[Problem] Give back exactly the lines from the start of the listing to the line containing "let t : Int", inclusive, and nothing beyond them.

◇ ◇ ◇ ◇ ◇ ◇ ◇

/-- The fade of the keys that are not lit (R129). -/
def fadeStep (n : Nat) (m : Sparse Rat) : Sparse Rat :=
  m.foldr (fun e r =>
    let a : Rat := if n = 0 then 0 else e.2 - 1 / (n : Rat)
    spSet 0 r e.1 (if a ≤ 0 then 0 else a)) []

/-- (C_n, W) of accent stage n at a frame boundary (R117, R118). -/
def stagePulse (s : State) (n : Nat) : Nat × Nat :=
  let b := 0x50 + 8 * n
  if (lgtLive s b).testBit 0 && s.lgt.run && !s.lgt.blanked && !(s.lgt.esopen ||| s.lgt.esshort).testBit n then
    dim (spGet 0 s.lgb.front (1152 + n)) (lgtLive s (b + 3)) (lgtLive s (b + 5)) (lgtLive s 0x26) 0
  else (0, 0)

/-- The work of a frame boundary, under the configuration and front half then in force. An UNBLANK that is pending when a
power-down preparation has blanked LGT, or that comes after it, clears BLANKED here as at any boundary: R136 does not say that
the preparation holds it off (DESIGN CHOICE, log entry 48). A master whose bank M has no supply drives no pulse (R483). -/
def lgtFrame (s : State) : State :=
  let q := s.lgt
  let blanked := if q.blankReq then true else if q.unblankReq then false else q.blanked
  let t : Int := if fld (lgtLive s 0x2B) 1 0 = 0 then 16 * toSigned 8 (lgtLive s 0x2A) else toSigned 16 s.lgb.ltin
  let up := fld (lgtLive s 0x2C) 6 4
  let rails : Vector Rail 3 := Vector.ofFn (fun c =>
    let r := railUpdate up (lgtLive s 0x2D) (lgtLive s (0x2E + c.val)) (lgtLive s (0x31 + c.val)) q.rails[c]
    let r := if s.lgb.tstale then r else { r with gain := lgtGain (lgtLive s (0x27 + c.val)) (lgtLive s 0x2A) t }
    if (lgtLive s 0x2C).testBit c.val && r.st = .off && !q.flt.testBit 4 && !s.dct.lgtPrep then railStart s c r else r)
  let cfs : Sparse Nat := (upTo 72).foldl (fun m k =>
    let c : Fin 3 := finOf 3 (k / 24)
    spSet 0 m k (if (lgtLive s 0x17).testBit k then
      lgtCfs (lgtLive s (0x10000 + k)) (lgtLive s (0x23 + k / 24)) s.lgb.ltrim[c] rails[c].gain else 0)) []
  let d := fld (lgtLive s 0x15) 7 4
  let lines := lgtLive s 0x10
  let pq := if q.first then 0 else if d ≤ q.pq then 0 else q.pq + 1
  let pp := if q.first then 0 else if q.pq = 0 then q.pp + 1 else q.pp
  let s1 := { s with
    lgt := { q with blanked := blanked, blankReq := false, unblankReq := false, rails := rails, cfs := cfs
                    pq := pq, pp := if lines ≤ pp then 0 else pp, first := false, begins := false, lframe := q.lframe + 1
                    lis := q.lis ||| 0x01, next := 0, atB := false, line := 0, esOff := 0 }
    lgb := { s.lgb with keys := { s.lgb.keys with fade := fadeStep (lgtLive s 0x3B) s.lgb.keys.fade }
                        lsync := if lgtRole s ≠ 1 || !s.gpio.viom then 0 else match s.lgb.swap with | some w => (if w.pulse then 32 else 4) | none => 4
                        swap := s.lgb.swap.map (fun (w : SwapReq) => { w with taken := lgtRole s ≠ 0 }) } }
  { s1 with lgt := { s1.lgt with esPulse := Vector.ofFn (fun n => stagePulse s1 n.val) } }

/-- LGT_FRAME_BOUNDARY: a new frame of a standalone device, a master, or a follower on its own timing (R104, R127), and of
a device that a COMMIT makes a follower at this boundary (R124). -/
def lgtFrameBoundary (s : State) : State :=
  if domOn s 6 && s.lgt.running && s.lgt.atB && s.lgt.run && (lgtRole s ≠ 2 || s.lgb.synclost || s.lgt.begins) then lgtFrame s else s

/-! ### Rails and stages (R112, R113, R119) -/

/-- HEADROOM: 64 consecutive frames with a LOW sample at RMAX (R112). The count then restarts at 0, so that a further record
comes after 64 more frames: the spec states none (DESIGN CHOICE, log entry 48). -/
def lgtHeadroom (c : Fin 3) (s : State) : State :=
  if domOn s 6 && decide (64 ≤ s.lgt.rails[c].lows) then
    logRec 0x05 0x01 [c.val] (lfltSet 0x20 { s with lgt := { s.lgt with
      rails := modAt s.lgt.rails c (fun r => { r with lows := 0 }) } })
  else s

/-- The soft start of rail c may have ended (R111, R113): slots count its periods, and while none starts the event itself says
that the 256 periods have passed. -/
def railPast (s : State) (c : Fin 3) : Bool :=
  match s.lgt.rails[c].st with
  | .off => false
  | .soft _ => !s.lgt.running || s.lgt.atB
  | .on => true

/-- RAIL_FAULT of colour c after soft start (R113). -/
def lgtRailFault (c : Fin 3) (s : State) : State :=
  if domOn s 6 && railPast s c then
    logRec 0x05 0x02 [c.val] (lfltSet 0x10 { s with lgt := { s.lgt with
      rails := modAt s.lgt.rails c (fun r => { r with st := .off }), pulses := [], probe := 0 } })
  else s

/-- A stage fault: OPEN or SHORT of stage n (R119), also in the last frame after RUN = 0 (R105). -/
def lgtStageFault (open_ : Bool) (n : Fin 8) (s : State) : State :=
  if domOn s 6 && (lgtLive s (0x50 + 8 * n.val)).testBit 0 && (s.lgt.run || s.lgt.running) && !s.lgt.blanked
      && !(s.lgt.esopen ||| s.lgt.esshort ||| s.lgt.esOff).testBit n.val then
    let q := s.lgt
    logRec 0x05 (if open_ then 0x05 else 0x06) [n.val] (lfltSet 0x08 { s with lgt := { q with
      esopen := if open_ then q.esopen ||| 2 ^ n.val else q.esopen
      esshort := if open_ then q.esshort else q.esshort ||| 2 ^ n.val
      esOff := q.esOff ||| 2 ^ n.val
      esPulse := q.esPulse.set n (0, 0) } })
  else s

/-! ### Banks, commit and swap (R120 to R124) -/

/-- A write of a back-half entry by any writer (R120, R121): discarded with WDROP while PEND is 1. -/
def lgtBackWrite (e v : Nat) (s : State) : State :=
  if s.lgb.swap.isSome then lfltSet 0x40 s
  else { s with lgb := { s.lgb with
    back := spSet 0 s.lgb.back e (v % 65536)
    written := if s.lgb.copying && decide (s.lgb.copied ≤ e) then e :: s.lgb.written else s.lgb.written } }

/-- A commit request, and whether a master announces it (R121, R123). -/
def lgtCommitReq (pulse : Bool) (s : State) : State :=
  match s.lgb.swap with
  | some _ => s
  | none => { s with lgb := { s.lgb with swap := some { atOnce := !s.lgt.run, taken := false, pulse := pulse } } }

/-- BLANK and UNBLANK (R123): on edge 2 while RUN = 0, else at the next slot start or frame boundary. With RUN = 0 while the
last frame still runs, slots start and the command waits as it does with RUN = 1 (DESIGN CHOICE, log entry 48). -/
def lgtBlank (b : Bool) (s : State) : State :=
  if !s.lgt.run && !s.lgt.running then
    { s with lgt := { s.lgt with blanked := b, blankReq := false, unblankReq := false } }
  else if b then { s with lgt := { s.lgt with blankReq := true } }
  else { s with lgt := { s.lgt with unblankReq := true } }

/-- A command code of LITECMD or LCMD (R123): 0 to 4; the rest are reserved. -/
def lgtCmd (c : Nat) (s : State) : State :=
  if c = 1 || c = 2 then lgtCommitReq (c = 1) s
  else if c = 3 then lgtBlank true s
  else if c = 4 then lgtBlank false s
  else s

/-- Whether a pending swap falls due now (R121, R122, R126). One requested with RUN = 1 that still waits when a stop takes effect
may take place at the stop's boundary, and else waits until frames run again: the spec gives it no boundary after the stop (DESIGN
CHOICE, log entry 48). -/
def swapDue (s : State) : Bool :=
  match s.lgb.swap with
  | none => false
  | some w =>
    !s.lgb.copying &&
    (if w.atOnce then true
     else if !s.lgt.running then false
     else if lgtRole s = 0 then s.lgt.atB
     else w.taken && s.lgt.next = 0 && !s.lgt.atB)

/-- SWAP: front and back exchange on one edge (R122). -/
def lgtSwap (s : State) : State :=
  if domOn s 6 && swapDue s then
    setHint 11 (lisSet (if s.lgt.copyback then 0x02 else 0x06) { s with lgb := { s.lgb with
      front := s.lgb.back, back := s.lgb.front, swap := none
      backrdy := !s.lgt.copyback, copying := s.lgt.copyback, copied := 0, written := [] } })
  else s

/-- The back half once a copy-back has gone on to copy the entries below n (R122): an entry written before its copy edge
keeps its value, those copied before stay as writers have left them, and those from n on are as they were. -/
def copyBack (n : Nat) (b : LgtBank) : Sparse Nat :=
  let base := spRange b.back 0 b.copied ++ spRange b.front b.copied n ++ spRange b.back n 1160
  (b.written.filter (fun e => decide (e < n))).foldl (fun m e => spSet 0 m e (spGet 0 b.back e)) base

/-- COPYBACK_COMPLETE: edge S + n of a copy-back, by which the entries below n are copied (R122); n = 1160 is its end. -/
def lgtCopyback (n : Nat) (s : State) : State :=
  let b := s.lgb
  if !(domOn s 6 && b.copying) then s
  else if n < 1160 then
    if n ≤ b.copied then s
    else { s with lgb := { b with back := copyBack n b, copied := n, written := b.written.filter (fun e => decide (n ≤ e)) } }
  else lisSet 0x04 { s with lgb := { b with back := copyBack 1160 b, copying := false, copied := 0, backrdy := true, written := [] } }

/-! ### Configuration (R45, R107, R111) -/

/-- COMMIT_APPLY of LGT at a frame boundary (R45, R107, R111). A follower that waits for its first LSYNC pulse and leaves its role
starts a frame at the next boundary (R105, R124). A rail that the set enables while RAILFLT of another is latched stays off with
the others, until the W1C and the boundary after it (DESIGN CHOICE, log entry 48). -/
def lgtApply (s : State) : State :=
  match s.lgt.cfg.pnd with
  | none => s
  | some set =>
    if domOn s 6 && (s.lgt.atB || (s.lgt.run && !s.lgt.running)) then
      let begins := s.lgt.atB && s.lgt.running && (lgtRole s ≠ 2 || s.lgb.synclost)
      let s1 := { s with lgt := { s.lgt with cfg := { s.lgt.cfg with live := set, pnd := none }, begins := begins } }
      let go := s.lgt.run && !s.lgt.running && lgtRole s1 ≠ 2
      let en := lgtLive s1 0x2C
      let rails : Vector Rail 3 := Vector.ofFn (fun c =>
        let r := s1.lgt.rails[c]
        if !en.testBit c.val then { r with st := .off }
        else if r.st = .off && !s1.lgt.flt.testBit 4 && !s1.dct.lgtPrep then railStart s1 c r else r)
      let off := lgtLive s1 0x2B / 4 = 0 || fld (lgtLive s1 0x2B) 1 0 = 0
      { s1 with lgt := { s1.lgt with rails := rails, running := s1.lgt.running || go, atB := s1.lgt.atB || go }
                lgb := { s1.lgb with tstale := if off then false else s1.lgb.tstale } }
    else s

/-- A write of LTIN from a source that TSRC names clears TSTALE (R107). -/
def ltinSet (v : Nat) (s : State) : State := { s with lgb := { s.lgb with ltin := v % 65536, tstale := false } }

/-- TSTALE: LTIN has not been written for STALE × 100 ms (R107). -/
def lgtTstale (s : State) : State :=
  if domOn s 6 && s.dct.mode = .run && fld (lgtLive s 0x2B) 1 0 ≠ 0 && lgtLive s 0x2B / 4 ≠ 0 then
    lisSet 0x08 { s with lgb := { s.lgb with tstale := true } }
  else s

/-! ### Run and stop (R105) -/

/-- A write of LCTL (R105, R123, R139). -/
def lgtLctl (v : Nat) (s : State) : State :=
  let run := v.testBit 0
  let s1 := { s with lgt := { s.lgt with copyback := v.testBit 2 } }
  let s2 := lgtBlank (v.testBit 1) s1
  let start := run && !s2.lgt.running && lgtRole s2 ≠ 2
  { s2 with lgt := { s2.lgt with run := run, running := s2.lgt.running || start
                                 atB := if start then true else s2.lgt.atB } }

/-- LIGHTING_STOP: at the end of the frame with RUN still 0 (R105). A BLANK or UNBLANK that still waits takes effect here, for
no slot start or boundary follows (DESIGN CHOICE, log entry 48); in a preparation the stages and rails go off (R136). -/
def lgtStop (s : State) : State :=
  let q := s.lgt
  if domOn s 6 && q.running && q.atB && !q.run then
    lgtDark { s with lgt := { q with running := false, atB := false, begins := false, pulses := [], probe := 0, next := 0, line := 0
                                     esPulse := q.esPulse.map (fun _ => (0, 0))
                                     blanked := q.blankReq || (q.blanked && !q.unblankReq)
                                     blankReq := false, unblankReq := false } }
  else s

◇ ◇ ◇ ◇ ◇ ◇ ◇

[Solution for this exercise]
/-- The fade of the keys that are not lit (R129). -/
def fadeStep (n : Nat) (m : Sparse Rat) : Sparse Rat :=
  m.foldr (fun e r =>
    let a : Rat := if n = 0 then 0 else e.2 - 1 / (n : Rat)
    spSet 0 r e.1 (if a ≤ 0 then 0 else a)) []

/-- (C_n, W) of accent stage n at a frame boundary (R117, R118). -/
def stagePulse (s : State) (n : Nat) : Nat × Nat :=
  let b := 0x50 + 8 * n
  if (lgtLive s b).testBit 0 && s.lgt.run && !s.lgt.blanked && !(s.lgt.esopen ||| s.lgt.esshort).testBit n then
    dim (spGet 0 s.lgb.front (1152 + n)) (lgtLive s (b + 3)) (lgtLive s (b + 5)) (lgtLive s 0x26) 0
  else (0, 0)

/-- The work of a frame boundary, under the configuration and front half then in force. An UNBLANK that is pending when a
power-down preparation has blanked LGT, or that comes after it, clears BLANKED here as at any boundary: R136 does not say that
the preparation holds it off (DESIGN CHOICE, log entry 48). A master whose bank M has no supply drives no pulse (R483). -/
def lgtFrame (s : State) : State :=
  let q := s.lgt
  let blanked := if q.blankReq then true else if q.unblankReq then false else q.blanked
  let t : Int := if fld (lgtLive s 0x2B) 1 0 = 0 then 16 * toSigned 8 (lgtLive s 0x2A) else toSigned 16 s.lgb.ltin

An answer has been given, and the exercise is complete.